Tuesday, January 29, 2008

Blood and Guts

Today is my dad's birthday!!! As a celebration we went to the movies- being his birthday and all, us girls decided that it would be okay to see Rambo (Im a fan of Rocky- Rambocouldn't be too bad- plus I think Sly is some what attractive). my brother and sis- in-law met us at the theater, and $50 dollars later we were ready to roll. The movie starts with footage of a civil war in Burma... the images shown are so disturbing that I put my popcorn down. After the death of 100's of people- one being an infant thrown into a burning building- I left. I took my 12 year old sister by the hand and told my mom to call us when the movie was over.

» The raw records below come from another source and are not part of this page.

-- ==== Sys2Proof/Laws/PerInstr.lean ====
section
/-!
SUPPORT. A statement for all commands, proved command by command: the encoding of a legal command decodes to
it (spec/30_encoding.md R91, R92), and the encoding of MASK with the reserved selector does not decode.
-/

namespace Sys2Proof.Laws

open Sys2Proof

/-- The encoding of a legal command decodes to it; that of an illegal one is rejected. -/
def RoundTrip.Statement (i : Instr) : Prop :=
  decode (encode i) = if wellFormed i then .command i else .rejected .reservedBuffer

theorem RoundTrip.clr : RoundTrip.Statement .clr := by unfold RoundTrip.Statement; decide
theorem RoundTrip.count : RoundTrip.Statement .count := by unfold RoundTrip.Statement; decide
theorem RoundTrip.build : RoundTrip.Statement .build := by unfold RoundTrip.Statement; decide
theorem RoundTrip.derive : RoundTrip.Statement .derive := by unfold RoundTrip.Statement; decide
theorem RoundTrip.encode : RoundTrip.Statement .encode := by unfold RoundTrip.Statement; decide
theorem RoundTrip.serialize : RoundTrip.Statement .serialize := by unfold RoundTrip.Statement; decide
theorem RoundTrip.cinit : RoundTrip.Statement .cinit := by unfold RoundTrip.Statement; decide
theorem RoundTrip.nextblk : RoundTrip.Statement .nextblk := by unfold RoundTrip.Statement; decide
theorem RoundTrip.mask (buf : BufSel) : RoundTrip.Statement (.mask buf) := by
  unfold RoundTrip.Statement
  cases buf <;> decide
theorem RoundTrip.keygen : RoundTrip.Statement .keygen := by unfold RoundTrip.Statement; decide

end Sys2Proof.Laws
end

I normally like movies- in general- I mean like my music taste I am all over the place. I like Rad and Young Guns, west Side Story and Boyz In Da Hood. But Rambo wasn't for me- at all. My mom swears that the older Rambo's arnt as bad and honestly I don't remember them. But the 30 minutes that I sat through this one will haunt me forever. I don't know if its just me lately but I have found myself giving up on a few movies recently, and it took me untill tonight to figure out wha it was- I'm scared.

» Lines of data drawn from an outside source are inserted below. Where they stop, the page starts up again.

-- ==== Sys2Proof/Tests/Slice0.lean ====
section
/-!
SUPPORT. Tests of the model against words and values of spec/ (each names its source), and for every statement
with hypotheses a witness: concrete states and operands that meet them together.
-/

namespace Sys2Proof.Tests

open Sys2Proof Sys2Proof.Machine

/-! ### Well-formedness -/

/-- The one ill-formed command: MASK with the reserved selector (R94). -/
theorem test_reserved_buffer_is_ill_formed : ¬ WellFormed (.mask .reserved) := by decide

theorem test_named_buffers_are_well_formed :
    WellFormed (.mask .pmem) ∧ WellFormed (.mask .tmem) ∧ WellFormed (.mask .emem) := by decide

/-! ### Decoding: each word written out from the fields of R91 and the opcodes of R92 -/

-- RSV 31:10 (22 bits), BUF 9:8, OPC 7:0
theorem test_decode_clr : decode 0b0000000000000000000000_00_00000001 = .command .clr := by decide
theorem test_decode_count : decode 0b0000000000000000000000_00_00000010 = .command .count := by decide
theorem test_decode_build : decode 0b0000000000000000000000_00_00000011 = .command .build := by decide
theorem test_decode_derive : decode 0b0000000000000000000000_00_00000100 = .command .derive := by decide
theorem test_decode_encode : decode 0b0000000000000000000000_00_00000101 = .command .encode := by decide
theorem test_decode_serialize : decode 0b0000000000000000000000_00_00000110 = .command .serialize := by
  decide
theorem test_decode_cinit : decode 0b0000000000000000000000_00_00000111 = .command .cinit := by decide
theorem test_decode_nextblk : decode 0b0000000000000000000000_00_00001000 = .command .nextblk := by decide
theorem test_decode_mask_pmem : decode 0b0000000000000000000000_00_00001001 = .command (.mask .pmem) := by
  decide
theorem test_decode_mask_tmem : decode 0b0000000000000000000000_01_00001001 = .command (.mask .tmem) := by
  decide
theorem test_decode_mask_emem : decode 0b0000000000000000000000_10_00001001 = .command (.mask .emem) := by
  decide
theorem test_decode_keygen : decode 0b0000000000000000000000_00_00001010 = .command .keygen := by decide

/-- Rejections (R93, vectors V60 and following): the reserved field is looked at first, then the opcode, then
BUF. -/
theorem test_decode_rejections :
    decode 0x00000000 = .rejected .undefinedOpcode ∧ decode 0x0000000B = .rejected .undefinedOpcode ∧
    decode 0x000003FF = .rejected .undefinedOpcode ∧ decode 0x00000102 = .rejected .bufOutsideMask ∧
    decode 0x00000309 = .rejected .reservedBuffer ∧ decode 0x00000409 = .rejected .reservedFieldSet ∧
    decode 0x80000000 = .rejected .reservedFieldSet := by decide

theorem test_decode_table_word :
    decodeTableWord 32 0x00000209 = some (.mask .emem) ∧ decodeTableWord 32 0x00000309 = none := by decide

/-! ### Small states -/

/-- A block with PMAX = EMAX = 4, right after reset. -/
def small : State := State.resetWith ⟨4, 4⟩

/-- `small` with the payload 41 41 41 43 (V29c). -/
def loaded : State := { small with plen := 4, mem := cellsAt pmemBase [0x41, 0x41, 0x41, 0x43] }

/-- A table of counts from entry 0 on, zeros after them. -/
def counts (l : List Word) : Table Word 256 :=
  (l.zipIdx).foldl (fun t p => t.setNat p.2 p.1) (Table.fill 256 0)

/-- The codebook of V29c: 0x43 has the code `0`, 0x41 the code `1`. -/
def codesAC : Table CodeEntry 256 :=
  ((Table.fill 256 none).setNat 0x43 (some [false])).setNat 0x41 (some [true])

/-- The tree of an empty table (V14): leaves 0x00 and 0x01 and the root above them. -/
def minimal : State :=
  { small with
    status := { Status.zero with treeV := true }
    nnodes := 3, nleaves := 2, root := 2
    node := (((Table.fill 511 Node.zero).setNat 0 (.leaf 0x00 0)).setNat 1 (.leaf 0x01 0)).setNat 2
      (.internal 0 0 1) }

/-- The key K0 = 00 01 .. 1F and the nonce N0 = 80 81 .. 87 of the vectors. -/
def k0 : Table Byte 32 := Table.ofFn fun j => BitVec.ofNat 8 j.val
def n0 : Table Byte 8 := Table.ofFn fun j => BitVec.ofNat 8 (0x80 + j.val)

/-- `loaded` with the cipher initialised for K0 and N0. -/
def ciphered : State :=
  { loaded with key := k0, nonce := n0, status := { Status.zero with ciphV := true } }

/-- An answer of the randomness service: K0, then N0. -/
def answer : Table Byte 40 :=
  Table.ofFn fun j => if j.val < 32 then BitVec.ofNat 8 j.val else BitVec.ofNat 8 (0x80 + (j.val - 32))

/-- The state one command leaves; the same state where it stops. -/
def after (i : Instr) (s : State) : State :=
  match exec i s with
  | .next t => t
  | .fault _ => s
  | .refused _ => s

/-! ### One step each -/

/-- CLR zeroes the registers and leaves the buffers (R191). -/
theorem test_clr : (after .clr ciphered).plen = 0 ∧ (after .clr ciphered).status = Status.zero ∧
    (after .clr ciphered).byteAt pmemBase = 0x41 := by decide +kernel

/-- COUNT on 41 41 41 43 (V29c): three and one. -/
theorem test_count : freqOf (after .count loaded).freq 0x41 = 3 ∧ freqOf (after .count loaded).freq 0x43 = 1 ∧
    freqOf (after .count loaded).freq 0x42 = 0 := by decide +kernel

/-- BUILD on the counts 1, 1, 2, 3, 5, 8 (V21): a leaf wins the tie against an older internal node. -/
theorem test_build_ties :
    (after .build { small with freq := counts [1, 1, 2, 3, 5, 8] }).nodeAt 7 = .internal 4 2 6 ∧
    (after .build { small with freq := counts [1, 1, 2, 3, 5, 8] }).nodeAt 10 = .internal 20 5 9 := by
  decide +kernel

/-- BUILD with one present byte (V15): FREQ[0x00] = 1 has the phantom on the left. -/
theorem test_build_phantom :
    (after .build { small with freq := counts [1] }).nodeAt 2 = .internal 1 1 0 ∧
    (after .build { small with freq := counts [1] }).nodeAt 1 = .leaf 0x01 0 := by decide +kernel

/-- DERIVE on the minimal tree (V25): 0x00 `0`, 0x01 `1`. -/
theorem test_derive : codeOf (after .derive minimal).cb 0x00 = some [false] ∧
    codeOf (after .derive minimal).cb 0x01 = some [true] ∧
    codeOf (after .derive minimal).cb 0x02 = none := by decide +kernel

/-- ENCODE of 41 41 41 43 with the codes of V29c: E0, 4 bits. -/
theorem test_encode :
    (after .encode { loaded with cb := codesAC }).byteAt ememBase = 0xE0 ∧
    (after .encode { loaded with cb := codesAC }).ebits = 4 ∧
    (after .encode { loaded with cb := codesAC }).olen = 4 := by decide +kernel

/-- ENCODE with a byte that has no code (V29c): EncodingPrecondition with its index. -/
theorem test_encode_missing :
    (after .encode { loaded with cb := codesAC.setNat 0x43 none }).err = 2 ∧
    (after .encode { loaded with cb := codesAC.setNat 0x43 none }).errinfo = 3 := by decide +kernel

/-- SERIALIZE of the minimal tree (V1): 40 20 20, 19 bits. -/
theorem test_serialize : (after .serialize minimal).bytesAt tmemBase 3 = [0x40, 0x20, 0x20] ∧
    (after .serialize minimal).tbits = 19 := by decide +kernel

/-- CINIT sets CIPH_V, clears KS_V, and copies the key (R165). -/
theorem test_cinit :
    (after .cinit { small with keyin := k0, ctr := 7 }).ctr = 0 ∧
    (after .cinit { small with keyin := k0, ctr := 7 }).key.getD 31 0 = 0x1F ∧
    (after .cinit { small with status := { Status.zero with ksV := true } }).status.word = 0x10 := by
  decide +kernel

/-- NEXTBLK with K0 and N0 (V45): block 0 begins B5 6D C5 00. -/
theorem test_nextblk :
    (after .nextblk ciphered).ksblk.cells.take 4 = [0xB5, 0x6D, 0xC5, 0x00] ∧
    (after .nextblk ciphered).ctr = 1 := by decide +kernel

I will watch any scary movie about monsters, ghosts or even animals- but when it comes to scary people... Im done. I can't understand why exactly why some people are simply evil. to want to hurt somebody, to get joy from it, to love it and long for it... it drives me nuts. I was watching Hostile 2 and Saw 2 (or 3 who cares) and I was mortified at what one human was doing to another human... like yikes dude lay off!!! and in Hostile people were paying huge sums of money in order to torture girls and kill them- for fun!!! Are you serious!!! They even had a fraking club with tatoos!!! How freaky can you get.

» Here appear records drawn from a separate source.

-- ==== Sys2Proof/Machine/Codec.lean ====
section
/-! DEFINITION. Words, bytes and CRCs (R5, R27, R84), the fields of a ledger record (R26 to R30)
and the layouts of journal entries (R75 to R79). -/

namespace Sys2Proof.Machine

/-! ### Words and bytes -/

/-- Bits hi to lo of a number. -/
def bits (v hi lo : Nat) : Nat := v / 2 ^ lo % 2 ^ (hi + 1 - lo)

/-- Bit i of a number. -/
def bit (v i : Nat) : Bool := v.testBit i

/-- A Bool as 0 or 1. -/
def b2n (b : Bool) : Nat := if b then 1 else 0

/-- Word i of a list as a number; 0 beyond its end. -/
def wd (l : List Word) (i : Nat) : Nat := (l.getD i 0).toNat

/-- A number as a word. -/
def ofW (n : Nat) : Word := BitVec.ofNat 16 n

/-- The pair at words i and i + 1, least significant word first (R5). -/
def pairAt (l : List Word) (i : Nat) : Nat := wd l i + 65536 * wd l (i + 1)

/-- The quad at words i to i + 3. -/
def quadAt (l : List Word) (i : Nat) : Nat := pairAt l i + 4294967296 * pairAt l (i + 2)

/-- A list with word i replaced. -/
def setW (l : List Word) (i v : Nat) : List Word := l.set i (ofW v)

/-- A list with the pair at i replaced. -/
def setPair (l : List Word) (i v : Nat) : List Word := setW (setW l i v) (i + 1) (v / 65536)

/-- A number as n words, least significant first. -/
def leWords : Nat → Nat → List Word
  | 0, _ => []
  | n + 1, v => ofW v :: leWords n (v / 65536)

/-- A number as n words, given as numbers. -/
def leNats : Nat → Nat → List Nat
  | 0, _ => []
  | n + 1, v => v % 65536 :: leNats n (v / 65536)

/-- Words in storage order as bytes: byte 0 of a word is bits 7 to 0 (R5). -/
def wordBytes (l : List Word) : List Byte := l.flatMap (fun w => leBytes 2 w.toNat)

/-- Bytes as words; an odd last byte has 0 above it. -/
def bytesWords (l : List Byte) : List Word := (chunks 2 l).map (fun c => ofW (leNat c))

/-- A list cut or filled to n elements. -/
def padTo {α : Type} (n : Nat) (d : α) (l : List α) : List α := l.take n ++ List.replicate (n - l.length) d

/-- Saturating increment. -/
def satInc (v top : Nat) : Nat := if v < top then v + 1 else v

/-- The smallest integer not below a / b. -/
def ceilDiv (a b : Nat) : Nat := (a + b - 1) / b

/-! ### Checks -/

/-- One bit of the CRC-16 shift. -/
def crc16Bit (c : BitVec 16) : BitVec 16 := if c.msb then (c <<< 1) ^^^ 0x1021 else c <<< 1

/-- One byte into the CRC-16. -/
def crc16Byte (c : BitVec 16) (b : Byte) : BitVec 16 :=
  let x := c ^^^ (b.setWidth 16 <<< 8)
  crc16Bit (crc16Bit (crc16Bit (crc16Bit (crc16Bit (crc16Bit (crc16Bit (crc16Bit x)))))))

/-- CRC-16/CCITT: polynomial 0x1021, initial 0xFFFF, no reflection, no final XOR (R27). -/
def crc16 (bs : List Byte) : BitVec 16 := bs.foldl crc16Byte 0xFFFF

/-- One bit of the reflected CRC-32 shift. -/
def crc32Bit (c : BitVec 32) : BitVec 32 := if c.getLsbD 0 then (c >>> 1) ^^^ 0xEDB88320 else c >>> 1

/-- One byte into the CRC-32. -/
def crc32Byte (c : BitVec 32) (b : Byte) : BitVec 32 :=
  let x := c ^^^ b.setWidth 32
  crc32Bit (crc32Bit (crc32Bit (crc32Bit (crc32Bit (crc32Bit (crc32Bit (crc32Bit x)))))))

/-- CRC-32: IEEE 802.3 polynomial, reflected, initial and final XOR all ones (R84). -/
def crc32 (bs : List Byte) : BitVec 32 := ~~~ (bs.foldl crc32Byte 0xFFFFFFFF)

/-! ### Ledger records (R26) -/

/-- Number of slots (R17). -/
def slotCount : Nat := 33554432

/-- The record states of R30. -/
def stFree : Nat := 0
def stReserved : Nat := 1
def stUnconfirmed : Nat := 2
def stIssued : Nat := 3
def stActive : Nat := 4
def stExhausted : Nat := 5
def stVoid : Nat := 6
def stExpired : Nat := 7
def stRetired : Nat := 8

def rGen (r : List Word) : Nat := wd r 0
def rState (r : List Word) : Nat := bits (wd r 1) 15 12
def rUse (r : List Word) : Nat := bits (wd r 1) 11 0
def rEpoch (r : List Word) : Nat := bits (wd r 2) 15 14
def rWindow (r : List Word) : Bool := bit (wd r 2) 13
def rTag (r : List Word) : Bool := bit (wd r 2) 12
def rLimit (r : List Word) : Nat := bits (wd r 2) 11 0
def rRealm (r : List Word) : Nat := bits (wd r 3) 15 8
def rPolicy (r : List Word) : Nat := bits (wd r 3) 7 0
def rFrom (r : List Word) : Nat := wd r 4
def rTo (r : List Word) : Nat := wd r 5
def rStart (r : List Word) : Nat := wd r 6
def rEnd (r : List Word) : Nat := wd r 7
def rTime (r : List Word) : Nat := pairAt r 8
def rSource (r : List Word) : Nat := wd r 10
def rIssueSource (r : List Word) : Nat := wd r 11
def rKeyGen (r : List Word) : Nat := bits (wd r 12) 15 8
def rAppGen (r : List Word) : Nat := bits (wd r 12) 7 0
def rAppData (r : List Word) : Nat := pairAt r 13

/-- RECORD_CHECK over W0 to W14 (R27). -/
def recCheck (r : List Word) : Word := crc16 (wordBytes (r.take 15))

/-- Whether RECORD_CHECK matches. -/
def checkOk (r : List Word) : Bool := decide (r.getD 15 0 = recCheck r)

/-- A record with its RECORD_CHECK written. -/
def fixCheck (r : List Word) : List Word := r.set 15 (recCheck r)

/-- A record as shipped: zeros with a matching check (R85). -/
def shippedRec : List Word := fixCheck (List.replicate 16 0)

/-- The poison image of R107: W0 to W14 all ones, W15 the complement of their CRC. -/
def poisonRec : List Word :=
  let r : List Word := List.replicate 16 0xFFFF
  r.set 15 (~~~ recCheck r)

/-- STATE and USE_COUNT written. -/
def setState (r : List Word) (st : Nat) : List Word := setW r 1 (st * 4096 + rUse r)

/-- USE_COUNT written. -/
def setUse (r : List Word) (u : Nat) : List Word := setW r 1 (rState r * 4096 + u % 4096)

/-- A source word of R28 that the field tables call corrupt. -/
def sourceBad (v : Nat) : Bool :=
  let kind := bits v 15 14
  let queue := bits v 13 11
  let num := bits v 5 0
  decide (kind = 3) || decide (bits v 10 6 ≠ 0) ||
  (decide (kind = 1 ∨ kind = 2) && decide (queue ≠ 0)) ||
  (decide (kind = 0) && decide (32 ≤ num)) || (decide (kind = 2) && decide (3 ≤ num))

/-- A field of the record holds a value that R26 or R28 marks as corrupt. -/
def fieldBad (r : List Word) : Bool :=
  decide (9 ≤ rState r) || decide (32 ≤ rRealm r) ||
  (if rWindow r then decide (1440 ≤ rStart r) || decide (1440 ≤ rEnd r)
   else decide (rStart r ≠ 0) || decide (rEnd r ≠ 0)) ||
  sourceBad (rSource r) || sourceBad (rIssueSource r)

/-- Corrupt under R29. -/
def corrupt (r : List Word) : Bool := !checkOk r || fieldBad r

/-- States that count against a quota (R30). -/
def counted (r : List Word) : Bool := decide (1 ≤ rState r ∧ rState r ≤ 7)

/-! ### Sources and origins (R28, R76) -/

/-- Where a change comes from. -/
inductive Origin where
  /-- A command: function, pair, tag, opcode. -/
  | host (fn pair tag opcode : Nat)
  | lane (l : Nat)
  /-- 0 the expiry sweep, 1 the hold timer, 2 the lock breaker. -/
  | internal (n : Nat)
  deriving DecidableEq, Repr

/-- The source word of R28. -/
def sourceWord : Origin → Nat
  | .host fn pair _ _ => (pair % 8) * 2048 + fn
  | .lane l => 0x4000 + l
  | .internal n => 0x8000 + n

/-- Words W10 to W15 of an entry that carries an origin (R76), with the reply status. -/
def originWords (o : Origin) (status : Nat) : List Word :=
  match o with
  | .host fn pair tag op =>
    [ofW (pair * 1024 + fn)] ++ leWords 2 tag ++ [ofW status, ofW (op * 256), 0]
  | .lane l => [ofW (0x4000 + l), 0, 0, ofW status, 0, 0]
  | .internal n => [ofW (0x8000 + n), 0, 0, ofW status, 0, 0]

/-! ### Journal entries (R75 to R79) -/

/-- KIND of an entry. -/
def eKind (e : List Word) : Nat := bits (wd e 0) 15 12

/-- The slot words W0 and W1 of a record entry. -/
def slotWords (kind slot : Nat) : List Word := [ofW (kind * 4096 + slot / 65536), ofW slot]

/-- The slot that a DELTA, IMAGE_HEAD or IMAGE_TAIL names. -/
def eSlot (e : List Word) : Nat := bits (wd e 0) 8 0 * 65536 + wd e 1

/-- A DELTA entry of a slot's new image (R77). -/
def deltaEntry (slot : Nat) (r : List Word) (o : Origin) (status : Nat) : List Word :=
  slotWords 1 slot ++ [r.getD 0 0, r.getD 1 0, r.getD 8 0, r.getD 9 0, r.getD 10 0, r.getD 13 0,
    r.getD 14 0, r.getD 15 0] ++ originWords o status

/-- An IMAGE_HEAD entry (R77). -/
def headEntry (slot : Nat) (r : List Word) (o : Origin) (status : Nat) : List Word :=
  slotWords 2 slot ++ r.take 8 ++ originWords o status

/-- An IMAGE_TAIL entry (R77). -/
def tailEntry (slot : Nat) (r : List Word) : List Word :=
  slotWords 3 slot ++ (r.drop 8).take 7 ++ [r.getD 15 0] ++ List.replicate 6 0

/-- A record with the fields of a DELTA entry written (R77). -/
def applyDelta (r e : List Word) : List Word :=
  (((((((r.set 0 (e.getD 2 0)).set 1 (e.getD 3 0)).set 8 (e.getD 4 0)).set 9 (e.getD 5 0)).set 10
    (e.getD 6 0)).set 13 (e.getD 7 0)).set 14 (e.getD 8 0)).set 15 (e.getD 9 0)

/-- The record that an IMAGE_HEAD and IMAGE_TAIL pair spells (R77). -/
def imageOf (h t : List Word) : List Word := (h.drop 2).take 8 ++ (t.drop 2).take 7 ++ [t.getD 9 0]

/-- A REALM entry: item, realm, value words W1 to W9, origin (R78). -/
def realmEntry (item realm : Nat) (vals : List Nat) (o : Origin) (status : Nat) : List Word :=
  ofW (0x4000 + item * 256 + realm) :: padTo 9 0 (vals.map ofW) ++ originWords o status

/-- A KEY entry (R314) from its words W0 to W9. -/
def keyEntry (ws : List Word) (o : Origin) (status : Nat) : List Word :=
  padTo 10 0 ws ++ originWords o status

/-- A CARD entry (R399): phase, index, realm, value words W1 to W9, origin. -/
def cardEntry (phase index realm : Nat) (vals : List Nat) (o : Origin) (status : Nat) : List Word :=
  ofW (0x6000 + phase * 512 + index * 32 + realm) :: padTo 9 0 (vals.map ofW) ++ originWords o status

/-- A SWITCH entry (R79): page, groups as a bitmap, shadow, new WRITE_COUNT, batch. -/
def switchEntry (page groups shadow count batch : Nat) : List Word :=
  [ofW (0x7000 + groups * 16 + page / 65536), ofW page] ++ leWords 2 shadow ++ leWords 3 count ++
    leWords 3 batch ++ List.replicate 6 0

/-- A BATCH entry (R79): action 1 OPEN, 2 COMMIT, 3 DONE. -/
def batchEntry (action batch pages first count : Nat) : List Word :=
  ofW (0x8000 + action * 256) :: leWords 3 batch ++ [ofW pages] ++ leWords 2 first ++
    ofW count :: List.replicate 8 0

/-- Whether the origin words of an entry are legal (R76). -/
def originOk (e : List Word) : Bool :=
  let w := wd e 10
  let kind := bits w 15 14
  let queue := bits w 13 10
  let num := bits w 5 0
  decide (kind ≠ 3) && decide (bits w 9 6 = 0) && decide (wd e 15 = 0) &&
  decide (bits (wd e 14) 7 0 = 0) &&
  (if kind = 0 then decide (queue ≤ 8) && decide (num < 32)
   else decide (queue = 0) && (kind = 1 || decide (num < 3)))

/-- Whether words a to b of an entry are 0. -/
def zeroWords (e : List Word) (a b : Nat) : Bool := ((e.drop a).take (b + 1 - a)).all (fun w => w == 0)

/-- Whether a REALM entry's items and reserved bits are legal (R78, R123, R270, R398, R441). -/
def realmEntryOk (e : List Word) : Bool :=
  let item := bits (wd e 0) 11 8
  decide (bits (wd e 0) 7 5 = 0) &&
  match item with
  | 1 => decide (wd e 2 < 1024) && zeroWords e 3 9
  | 2 => decide (wd e 1 < 4) && zeroWords e 4 9
  | 4 => decide (wd e 1 < 10) && decide (wd e 2 ≤ 4096) && zeroWords e 3 9
  | 5 => decide (wd e 1 < 2) && decide (wd e 2 < 256) && zeroWords e 7 9
  | 6 => decide (wd e 1 < 2) && decide (wd e 2 < 256) && zeroWords e 3 9
  | 7 => decide (wd e 1 < 2) && zeroWords e 4 9
  | 8 => decide (bits (wd e 1) 15 9 = 0) && decide (bits (wd e 1) 7 5 = 0) && zeroWords e 2 9
  | 9 => decide (wd e 1 < 64) && decide (wd e 2 < 32) && zeroWords e 3 9
  | 10 => zeroWords e 4 9
  | _ => false

/-- Whether an entry inside COUNT is legal on its own (R75 to R79, R314, R399). -/
def entryOk (e : List Word) : Bool :=
  match eKind e with
  | 1 => decide (bits (wd e 0) 11 9 = 0) && originOk e
  | 2 => decide (bits (wd e 0) 11 9 = 0) && originOk e
  | 3 => decide (bits (wd e 0) 11 9 = 0) && zeroWords e 10 15
  | 4 => realmEntryOk e && originOk e
  | 5 => decide (bits (wd e 0) 11 10 = 0) && decide (1 ≤ bits (wd e 1) 15 12 ∧ bits (wd e 1) 15 12 ≤ 6) &&
      decide (bits (wd e 1) 11 1 = 0) && originOk e
  | 6 => decide (1 ≤ bits (wd e 0) 11 9 ∧ bits (wd e 0) 11 9 ≤ 3) &&
      (decide (bits (wd e 0) 11 9 = 3) || decide (bits (wd e 8) 15 10 = 0)) && originOk e
  | 7 => decide (bits (wd e 0) 3 2 = 0) && decide (wd e 3 < 2) && zeroWords e 10 15
  | 8 => decide (1 ≤ bits (wd e 0) 11 8 ∧ bits (wd e 0) 11 8 ≤ 3) && decide (bits (wd e 0) 7 0 = 0) &&
      decide (wd e 6 < 2) && zeroWords e 8 15
  | _ => false

/-- Whether every IMAGE_HEAD is followed at once by its IMAGE_TAIL (R77). -/
def pairsOk : List (List Word) → Bool
  | [] => true
  | e :: es =>
    (if eKind e = 2 then
      match es with
      | t :: _ => decide (eKind t = 3) && decide (eSlot t = eSlot e)
      | [] => false
     else true) && pairsOk es

end Sys2Proof.Machine
end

tell me what you think guys cuz I wanna know... these people are real people! They walk the same ground you do they could even be following you and heck they maay even read this blog...
~Nicole

Thursday, January 3, 2008

God is Good

A lot has happened over the last few weeks since I’ve written. I failed my math class, again, but managed a 3.0 through the rest of the semester with only 1 B and that was in History. I got a 100% in my Child development class- like the whole class meaning I was perfect in everything I said and did… and as good as all of this is, I still can’t be enrolled in the math 10 class for next semester since I haven’t passed this one yet. I have decided that I’m Not going to tell my mom about my grade and I’m just going to handle it myself… for selfish reasons of course not maturity and independence. Now I need to retake the placement tests and place into math 10, I feel confident doing it… I just hope that it all goes my way. The other thing that Im writing about is the yahoo DSL that is arriving at my house tomorrow. Last time we did this it didn’t work too well, or at all. In my moments of peace and despair I prayed to God, I asked God to please help me to pass this test and handle it well, and to please let the DSL project run smoothly. And not that im a disbeliver, but I do like any reassurance I can get so I opened my bible and said God. Please give me some guidance and a sign here. And you know what the first verse I saw said? “ I prayed for this child, and the Lord has granted me what I asked of him” (1Samuel 1:27). GOD is GOOD!!!